Start of Block
-- ==== Sys2Proof/Machine/Event.lean ====
section
/-! DEFINITION. The host events: everything the outside can do to the core (spec/40_step_cycle.md R120, R121; the timed form
of a step is spec/60_exceptions.md R238). -/

namespace Sys2Proof.Machine

/-- How a `Step` says whether an instruction may execute and whether the timers are due. -/
inductive Due where
  /-- The normative interface: the two Booleans `exec_due` and `tick_due`, chosen freely by the host (R121). -/
  | flags (execDue tickDue : Bool)
  /-- The timed refinement: a time stamp from which the core computes both (R238). -/
  | clock (now : Time)
  deriving DecidableEq, Repr

/-- The arguments of one `Step` event (R121). -/
structure StepArgs where
  /-- `exec_due` and `tick_due`, as Booleans or by the clock. -/
  due : Due
  /-- `rnd`: the random byte `Cxkk` uses if it is the instruction executed. -/
  rnd : Byte
  deriving DecidableEq, Repr

/-- The events of the core's interface (R121). -/
inductive Event where
  /-- `Reset`. The time of the reset is what the timed refinement sets its references to (R238); the Boolean interface ignores it. -/
  | reset (now : Time)
  /-- `LoadRom(bytes)`: a program image placed at 0x200 (R79). -/
  | loadRom (bytes : List Byte)
  /-- `KeyDown(k)`: key `k` is pressed. -/
  | keyDown (k : Nat)
  /-- `KeyUp(k)`: key `k` is released. -/
  | keyUp (k : Nat)
  /-- `Step(exec_due, tick_due, rnd)`: the only event in which an instruction executes. -/
  | step (args : StepArgs)
  deriving DecidableEq, Repr

end Sys2Proof.Machine
end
End of Block
#### Work task
Looking through the records, copy out every line in which the word "events" is found.

#### Answer box
/-! DEFINITION. The host events: everything the outside can do to the core (spec/40_step_cycle.md R120, R121; the timed form
/-- The events of the core's interface (R121). -/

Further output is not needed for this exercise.